Patients with moderate renal impairment may require dose modifications for increased toxicity. Patients with severe renal impairment were not studied.

ADVERSE REACTIONS

Most Common Adverse Drug Reactions in Patients Treated With LONSURF

(≥5%): The most common adverse drug reactions in LONSURF-treated patients vs placebo-treated patients with refractory mCRC, respectively, were asthenia/fatigue (52% vs 35%), nausea (48% vs 24%), decreased appetite (39% vs 29%), diarrhea (32% vs 12%), vomiting (28% vs 14%), abdominal pain (21% vs 18%), pyrexia (19% vs 14%), stomatitis (8% vs 6%), dysgeusia (7% vs 2%), and alopecia (7% vs 1%).

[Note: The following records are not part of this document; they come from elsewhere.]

-- ==== Sys2Proof/Machine/Port.lean ====
section
/-! DEFINITION. The event port: which presented word is taken next, the agents and contexts events come from, and the block's own move
(00_scope R14, 20_memory R69, R73, 60_exceptions R244, R253). -/

namespace Sys2Proof.Machine

/-- The agents that can cause a step (00_scope R14). -/
inductive Agent where
  | hostForeground
  | hostInterrupt
  | bitTimer
  | scheduler
  | byteSource
  | clock
  | parserItself
deriving DecidableEq, Repr

/-- The agents an event can come from (00_scope R14). -/
def agentsOf : Instr → List Agent
  | .beginTx _ _ => [.hostForeground]
  | .enq _ _ => [.hostForeground, .hostInterrupt]
  | .flush => [.hostForeground]
  | .endTx => [.hostForeground]
  | .tick => [.bitTimer]
  | .prepare => [.scheduler]
  | .startread => [.hostForeground]
  | .stopread => [.hostForeground]
  | .regl => [.hostForeground]
  | .unregl => [.hostForeground]
  | .rx _ => [.byteSource]
  | .timeout => [.clock]
  | .pstop => [.parserItself]

/-- The events that only the foreground issues (60_exceptions R253): while its FLUSH or END is held it "waits and issues nothing else"
(R244). STOPREAD, REGL and UNREGL can come from an interrupt context (70_reset_and_hazards R282). DEDUCED, log entry 12. -/
def foregroundOnly : Instr → Bool
  | .beginTx _ _ => true
  | .flush => true
  | .endTx => true
  | .startread => true
  | .enq _ _ => false
  | .tick => false
  | .prepare => false
  | .stopread => false
  | .regl => false
  | .unregl => false
  | .rx _ => false
  | .timeout => false
  | .pstop => false

/-- A word whose event only the foreground issues. -/
def foregroundWord (w : Word) : Bool :=
  match decode w with
  | .ok i => foregroundOnly i
  | .error _ => false

/-- The next word to take and the words that stay: the oldest one, or, while the foreground waits, the oldest one that is not the
foreground's (20_memory R73, 60_exceptions R244). -/
def takeWord (waiting : Bool) : List Word → Option (Word × List Word)
  | [] => none
  | w :: ws =>
    if waiting && foregroundWord w then
      match takeWord waiting ws with
      | none => none
      | some (x, rest) => some (x, w :: rest)
    else some (w, ws)

/-- The event on the port, or the block's own move PSTOP when the port has none for it (43_parser_framing R164; log entry 2). -/
def fetchPort (s : State) : Fetch :=
  match takeWord s.held.isSome s.port with
  | none => if s.pstopEnabled then .event .pstop s else .idle
  | some (w, rest) =>
    match decodeFor s.params.variant w with
    | .ok i => .event i { s with port := rest }
    | .error e => .illegal e

/-- What the next step does. A held command happens "in the first state in which C is true", C being `busy = 0` (60_exceptions R244);
otherwise the port decides. -/
def fetch (s : State) : Fetch :=
  match s.held with
  | some c => if s.tx.busy then fetchPort s else .event c.instr { s with held := none }
  | none => fetchPort s

end Sys2Proof.Machine
end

Additional Important Adverse Drug Reactions: The following occurred more frequently in LONSURF-treated patients compared to placebo: infections (27% vs 15%) and pulmonary emboli (2% vs 0%).

The most commonly reported infections which occurred more frequently in LONSURF-treated patients were nasopharyngitis (4% vs 2%) and urinary tract infections (4% vs 2%).

Interstitial lung disease (0.2%), including fatalities, has been reported in clinical studies and clinical practice settings in Asia.

Laboratory Test Abnormalities in Patients Treated With LONSURF: Laboratory test abnormalities in LONSURF-treated patients vs placebo-treated patients with refractory mCRC, respectively, were anemia (77% vs 33%), neutropenia (67% vs 1%), and thrombocytopenia (42% vs 8%).